### Information shown

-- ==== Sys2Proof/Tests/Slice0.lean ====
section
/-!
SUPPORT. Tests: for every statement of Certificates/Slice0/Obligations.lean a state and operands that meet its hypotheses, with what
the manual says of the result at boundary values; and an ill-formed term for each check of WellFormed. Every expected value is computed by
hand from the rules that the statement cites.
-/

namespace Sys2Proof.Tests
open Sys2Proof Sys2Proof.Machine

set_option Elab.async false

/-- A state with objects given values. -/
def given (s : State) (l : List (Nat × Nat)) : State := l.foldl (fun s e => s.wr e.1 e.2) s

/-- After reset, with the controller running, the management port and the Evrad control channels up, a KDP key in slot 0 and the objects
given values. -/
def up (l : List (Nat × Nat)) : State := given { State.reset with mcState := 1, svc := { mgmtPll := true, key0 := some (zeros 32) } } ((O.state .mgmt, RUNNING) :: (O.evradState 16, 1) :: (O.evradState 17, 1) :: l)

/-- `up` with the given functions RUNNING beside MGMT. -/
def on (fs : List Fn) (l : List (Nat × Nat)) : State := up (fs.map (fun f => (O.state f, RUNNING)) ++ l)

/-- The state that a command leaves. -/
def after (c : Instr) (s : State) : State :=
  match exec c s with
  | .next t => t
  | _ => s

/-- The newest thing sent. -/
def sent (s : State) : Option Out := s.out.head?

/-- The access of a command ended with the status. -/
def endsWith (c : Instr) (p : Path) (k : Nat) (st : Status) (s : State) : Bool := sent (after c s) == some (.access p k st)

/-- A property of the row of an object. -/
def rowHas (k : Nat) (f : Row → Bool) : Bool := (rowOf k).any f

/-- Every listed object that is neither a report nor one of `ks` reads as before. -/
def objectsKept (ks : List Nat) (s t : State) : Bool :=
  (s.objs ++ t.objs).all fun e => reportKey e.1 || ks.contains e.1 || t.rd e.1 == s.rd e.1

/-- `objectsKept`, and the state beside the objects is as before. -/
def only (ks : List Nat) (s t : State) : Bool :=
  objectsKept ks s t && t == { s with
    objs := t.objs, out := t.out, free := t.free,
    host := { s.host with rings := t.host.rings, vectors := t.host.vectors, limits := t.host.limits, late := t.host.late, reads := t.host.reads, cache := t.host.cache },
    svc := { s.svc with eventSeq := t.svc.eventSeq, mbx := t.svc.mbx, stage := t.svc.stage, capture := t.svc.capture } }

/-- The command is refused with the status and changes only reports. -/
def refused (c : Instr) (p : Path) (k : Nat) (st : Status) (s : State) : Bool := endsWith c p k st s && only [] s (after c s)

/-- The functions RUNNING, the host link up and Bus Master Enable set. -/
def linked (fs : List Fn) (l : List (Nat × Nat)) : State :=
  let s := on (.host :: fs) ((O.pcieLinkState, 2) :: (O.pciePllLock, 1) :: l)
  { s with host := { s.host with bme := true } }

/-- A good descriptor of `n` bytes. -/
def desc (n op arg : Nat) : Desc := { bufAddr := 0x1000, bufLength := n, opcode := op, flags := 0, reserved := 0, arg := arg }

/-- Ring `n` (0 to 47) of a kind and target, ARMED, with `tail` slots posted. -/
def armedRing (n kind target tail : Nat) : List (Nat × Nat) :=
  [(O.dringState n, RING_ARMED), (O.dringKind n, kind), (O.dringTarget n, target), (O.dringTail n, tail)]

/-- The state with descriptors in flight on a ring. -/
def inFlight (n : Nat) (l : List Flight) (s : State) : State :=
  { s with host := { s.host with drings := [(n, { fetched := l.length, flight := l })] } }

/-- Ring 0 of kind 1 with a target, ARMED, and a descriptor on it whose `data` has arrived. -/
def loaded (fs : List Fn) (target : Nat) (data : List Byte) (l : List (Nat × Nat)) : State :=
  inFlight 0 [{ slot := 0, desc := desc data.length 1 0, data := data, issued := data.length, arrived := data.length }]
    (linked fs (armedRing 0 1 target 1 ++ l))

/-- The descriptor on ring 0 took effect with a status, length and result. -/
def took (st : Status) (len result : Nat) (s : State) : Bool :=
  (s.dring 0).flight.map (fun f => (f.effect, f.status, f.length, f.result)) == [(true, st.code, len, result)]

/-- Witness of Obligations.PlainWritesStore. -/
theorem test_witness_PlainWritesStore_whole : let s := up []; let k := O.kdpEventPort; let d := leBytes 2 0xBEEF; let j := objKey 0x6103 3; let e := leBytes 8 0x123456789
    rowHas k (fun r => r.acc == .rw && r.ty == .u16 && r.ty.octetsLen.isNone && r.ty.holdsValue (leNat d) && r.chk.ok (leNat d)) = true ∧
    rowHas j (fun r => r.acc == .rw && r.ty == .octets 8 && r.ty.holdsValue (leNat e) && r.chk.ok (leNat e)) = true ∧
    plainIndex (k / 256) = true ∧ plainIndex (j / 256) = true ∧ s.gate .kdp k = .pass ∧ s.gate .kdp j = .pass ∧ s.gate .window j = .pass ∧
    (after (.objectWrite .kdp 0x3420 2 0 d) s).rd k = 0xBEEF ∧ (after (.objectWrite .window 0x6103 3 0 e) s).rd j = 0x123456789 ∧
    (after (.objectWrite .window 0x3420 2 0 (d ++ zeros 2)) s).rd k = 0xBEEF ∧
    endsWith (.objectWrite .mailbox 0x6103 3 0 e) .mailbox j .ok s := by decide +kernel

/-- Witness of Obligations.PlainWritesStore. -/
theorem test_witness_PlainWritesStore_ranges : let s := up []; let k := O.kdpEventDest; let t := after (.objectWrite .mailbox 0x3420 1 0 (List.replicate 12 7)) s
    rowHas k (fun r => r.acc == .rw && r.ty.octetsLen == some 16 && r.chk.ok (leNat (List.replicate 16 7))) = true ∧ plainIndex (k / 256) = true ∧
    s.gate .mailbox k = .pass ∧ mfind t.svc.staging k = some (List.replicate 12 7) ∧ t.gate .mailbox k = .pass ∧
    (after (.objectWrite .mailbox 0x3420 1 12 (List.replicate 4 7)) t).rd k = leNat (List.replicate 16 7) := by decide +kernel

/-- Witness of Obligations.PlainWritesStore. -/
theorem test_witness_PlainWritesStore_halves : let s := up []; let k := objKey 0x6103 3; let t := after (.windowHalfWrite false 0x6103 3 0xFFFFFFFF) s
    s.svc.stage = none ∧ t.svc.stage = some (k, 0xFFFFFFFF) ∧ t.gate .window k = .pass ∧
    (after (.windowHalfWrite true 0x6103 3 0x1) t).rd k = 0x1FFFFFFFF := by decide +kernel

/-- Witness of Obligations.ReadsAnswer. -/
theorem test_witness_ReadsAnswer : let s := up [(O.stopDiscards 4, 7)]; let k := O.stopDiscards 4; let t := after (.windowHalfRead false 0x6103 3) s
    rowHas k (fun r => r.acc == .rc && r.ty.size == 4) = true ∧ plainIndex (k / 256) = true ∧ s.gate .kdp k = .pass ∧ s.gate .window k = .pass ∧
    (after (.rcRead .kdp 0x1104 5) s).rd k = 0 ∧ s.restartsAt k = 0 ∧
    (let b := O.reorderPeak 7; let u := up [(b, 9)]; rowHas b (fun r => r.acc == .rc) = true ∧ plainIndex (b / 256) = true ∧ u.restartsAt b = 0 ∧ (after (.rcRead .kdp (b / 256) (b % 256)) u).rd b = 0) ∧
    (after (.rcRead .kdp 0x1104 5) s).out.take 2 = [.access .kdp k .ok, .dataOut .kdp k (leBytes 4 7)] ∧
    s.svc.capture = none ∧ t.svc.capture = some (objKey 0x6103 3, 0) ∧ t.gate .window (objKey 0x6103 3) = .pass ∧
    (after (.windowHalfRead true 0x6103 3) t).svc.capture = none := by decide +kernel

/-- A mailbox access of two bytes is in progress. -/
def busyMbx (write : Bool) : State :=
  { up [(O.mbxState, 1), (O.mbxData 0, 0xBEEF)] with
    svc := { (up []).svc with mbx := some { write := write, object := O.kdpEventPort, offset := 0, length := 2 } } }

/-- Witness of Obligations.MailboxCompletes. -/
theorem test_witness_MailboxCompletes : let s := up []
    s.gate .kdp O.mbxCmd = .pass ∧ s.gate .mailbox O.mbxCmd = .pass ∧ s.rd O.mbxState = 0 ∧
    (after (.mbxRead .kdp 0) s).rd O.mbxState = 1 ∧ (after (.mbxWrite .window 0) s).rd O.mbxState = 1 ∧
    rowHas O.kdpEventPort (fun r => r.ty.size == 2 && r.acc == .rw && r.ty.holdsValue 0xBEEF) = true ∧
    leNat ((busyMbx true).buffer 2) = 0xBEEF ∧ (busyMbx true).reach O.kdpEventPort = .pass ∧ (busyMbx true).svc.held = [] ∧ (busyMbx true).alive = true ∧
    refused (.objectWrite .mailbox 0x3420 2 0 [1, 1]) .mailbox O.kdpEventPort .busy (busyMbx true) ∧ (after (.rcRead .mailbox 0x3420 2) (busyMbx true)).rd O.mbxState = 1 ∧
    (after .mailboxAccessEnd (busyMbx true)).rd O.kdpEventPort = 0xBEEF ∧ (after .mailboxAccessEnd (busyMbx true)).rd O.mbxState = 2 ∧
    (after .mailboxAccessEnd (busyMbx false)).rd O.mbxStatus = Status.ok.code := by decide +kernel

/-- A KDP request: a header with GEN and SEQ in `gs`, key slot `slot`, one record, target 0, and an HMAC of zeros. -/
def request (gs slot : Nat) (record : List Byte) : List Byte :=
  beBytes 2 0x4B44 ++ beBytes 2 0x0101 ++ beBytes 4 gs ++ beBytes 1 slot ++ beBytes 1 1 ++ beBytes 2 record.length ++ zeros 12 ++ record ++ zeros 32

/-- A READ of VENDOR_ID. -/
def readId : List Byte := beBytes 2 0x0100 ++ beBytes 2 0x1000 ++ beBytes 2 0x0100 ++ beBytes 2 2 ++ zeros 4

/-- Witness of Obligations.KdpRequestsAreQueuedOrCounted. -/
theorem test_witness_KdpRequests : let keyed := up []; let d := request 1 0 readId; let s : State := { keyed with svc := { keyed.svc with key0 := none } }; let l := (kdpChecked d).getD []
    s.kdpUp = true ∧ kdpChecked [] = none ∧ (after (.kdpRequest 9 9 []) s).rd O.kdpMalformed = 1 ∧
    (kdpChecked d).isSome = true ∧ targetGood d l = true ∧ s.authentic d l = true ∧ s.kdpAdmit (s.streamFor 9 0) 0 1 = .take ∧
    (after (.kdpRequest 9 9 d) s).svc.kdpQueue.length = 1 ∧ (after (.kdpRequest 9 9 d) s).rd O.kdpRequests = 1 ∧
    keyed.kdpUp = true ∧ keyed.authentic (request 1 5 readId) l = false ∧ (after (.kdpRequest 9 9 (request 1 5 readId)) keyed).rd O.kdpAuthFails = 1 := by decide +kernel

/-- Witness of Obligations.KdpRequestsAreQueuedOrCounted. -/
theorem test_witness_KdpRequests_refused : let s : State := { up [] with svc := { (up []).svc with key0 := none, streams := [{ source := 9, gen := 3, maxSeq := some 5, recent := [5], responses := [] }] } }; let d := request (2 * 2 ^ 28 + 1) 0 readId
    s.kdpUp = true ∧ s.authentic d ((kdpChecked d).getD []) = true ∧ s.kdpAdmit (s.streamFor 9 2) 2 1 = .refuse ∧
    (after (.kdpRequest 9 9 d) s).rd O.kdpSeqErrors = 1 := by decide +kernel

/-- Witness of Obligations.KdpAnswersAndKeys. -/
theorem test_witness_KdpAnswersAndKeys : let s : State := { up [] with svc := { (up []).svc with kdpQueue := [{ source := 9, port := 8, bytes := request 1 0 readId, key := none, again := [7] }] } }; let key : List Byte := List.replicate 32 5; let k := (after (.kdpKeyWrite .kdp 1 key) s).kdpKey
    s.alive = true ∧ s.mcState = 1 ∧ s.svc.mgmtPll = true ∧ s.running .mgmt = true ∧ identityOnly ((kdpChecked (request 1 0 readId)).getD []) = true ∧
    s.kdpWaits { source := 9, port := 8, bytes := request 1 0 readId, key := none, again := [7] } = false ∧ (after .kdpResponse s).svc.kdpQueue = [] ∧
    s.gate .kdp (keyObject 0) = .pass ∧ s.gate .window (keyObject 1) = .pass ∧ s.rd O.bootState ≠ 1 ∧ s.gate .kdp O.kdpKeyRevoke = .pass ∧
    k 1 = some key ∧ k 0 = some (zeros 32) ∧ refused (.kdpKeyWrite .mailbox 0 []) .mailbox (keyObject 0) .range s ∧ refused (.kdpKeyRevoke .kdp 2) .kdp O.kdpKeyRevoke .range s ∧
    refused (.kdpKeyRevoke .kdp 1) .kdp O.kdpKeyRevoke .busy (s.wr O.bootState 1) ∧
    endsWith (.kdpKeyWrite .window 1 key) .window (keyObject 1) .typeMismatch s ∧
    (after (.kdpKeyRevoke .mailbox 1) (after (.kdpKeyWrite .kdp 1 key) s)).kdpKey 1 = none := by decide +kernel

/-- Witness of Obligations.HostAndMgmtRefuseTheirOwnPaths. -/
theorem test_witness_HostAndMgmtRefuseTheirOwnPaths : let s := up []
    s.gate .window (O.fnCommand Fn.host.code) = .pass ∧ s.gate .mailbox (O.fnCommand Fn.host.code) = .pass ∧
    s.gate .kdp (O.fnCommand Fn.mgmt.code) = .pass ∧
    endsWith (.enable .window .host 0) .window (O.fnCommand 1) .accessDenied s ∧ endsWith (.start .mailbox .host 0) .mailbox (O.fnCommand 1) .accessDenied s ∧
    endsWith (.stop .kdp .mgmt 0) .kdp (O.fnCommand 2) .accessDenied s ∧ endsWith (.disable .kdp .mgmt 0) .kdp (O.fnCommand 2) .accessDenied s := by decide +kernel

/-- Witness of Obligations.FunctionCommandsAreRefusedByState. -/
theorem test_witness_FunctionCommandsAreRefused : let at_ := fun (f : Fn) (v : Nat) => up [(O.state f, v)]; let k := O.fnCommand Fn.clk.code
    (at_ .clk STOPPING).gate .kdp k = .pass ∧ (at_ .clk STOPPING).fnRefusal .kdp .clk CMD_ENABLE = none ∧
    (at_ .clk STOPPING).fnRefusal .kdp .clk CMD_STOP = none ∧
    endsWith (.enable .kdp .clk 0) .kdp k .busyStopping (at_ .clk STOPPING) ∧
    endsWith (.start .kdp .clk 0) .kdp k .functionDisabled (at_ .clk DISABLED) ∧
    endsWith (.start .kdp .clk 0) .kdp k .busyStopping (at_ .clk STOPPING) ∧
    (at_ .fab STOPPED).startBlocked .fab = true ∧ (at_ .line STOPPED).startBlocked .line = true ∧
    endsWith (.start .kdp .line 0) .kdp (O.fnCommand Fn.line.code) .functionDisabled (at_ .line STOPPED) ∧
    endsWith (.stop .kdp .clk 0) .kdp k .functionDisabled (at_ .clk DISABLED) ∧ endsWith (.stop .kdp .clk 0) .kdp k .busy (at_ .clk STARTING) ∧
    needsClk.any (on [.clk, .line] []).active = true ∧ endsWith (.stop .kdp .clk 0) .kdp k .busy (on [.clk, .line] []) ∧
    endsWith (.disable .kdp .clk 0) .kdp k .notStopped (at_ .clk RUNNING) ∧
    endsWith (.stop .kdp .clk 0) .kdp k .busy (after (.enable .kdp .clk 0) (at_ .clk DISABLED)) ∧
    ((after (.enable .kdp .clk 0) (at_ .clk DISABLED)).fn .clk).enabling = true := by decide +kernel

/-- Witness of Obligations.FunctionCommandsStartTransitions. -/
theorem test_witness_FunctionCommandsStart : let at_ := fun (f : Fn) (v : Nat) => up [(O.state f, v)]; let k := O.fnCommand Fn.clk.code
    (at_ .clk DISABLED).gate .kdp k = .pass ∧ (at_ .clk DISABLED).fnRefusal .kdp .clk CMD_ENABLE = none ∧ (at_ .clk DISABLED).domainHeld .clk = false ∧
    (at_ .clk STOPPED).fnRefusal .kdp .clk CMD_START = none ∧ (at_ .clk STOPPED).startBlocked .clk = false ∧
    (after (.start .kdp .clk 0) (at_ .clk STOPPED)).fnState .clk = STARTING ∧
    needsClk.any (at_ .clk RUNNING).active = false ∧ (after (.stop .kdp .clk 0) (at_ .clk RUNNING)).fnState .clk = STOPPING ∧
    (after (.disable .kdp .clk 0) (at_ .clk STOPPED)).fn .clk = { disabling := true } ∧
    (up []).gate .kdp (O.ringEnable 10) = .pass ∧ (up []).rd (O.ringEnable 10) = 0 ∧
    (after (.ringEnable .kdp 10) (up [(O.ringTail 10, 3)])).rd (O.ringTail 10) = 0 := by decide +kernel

######

Give back, word for word, only the lines above from the line holding "def sent (s" to the line holding "an object. -/", both included.

> Task result
def sent (s : State) : Option Out := s.out.head?

/-- The access of a command ended with the status. -/
def endsWith (c : Instr) (p : Path) (k : Nat) (st : Status) (s : State) : Bool := sent (after c s) == some (.access p k st)

/-- A property of the row of an object. -/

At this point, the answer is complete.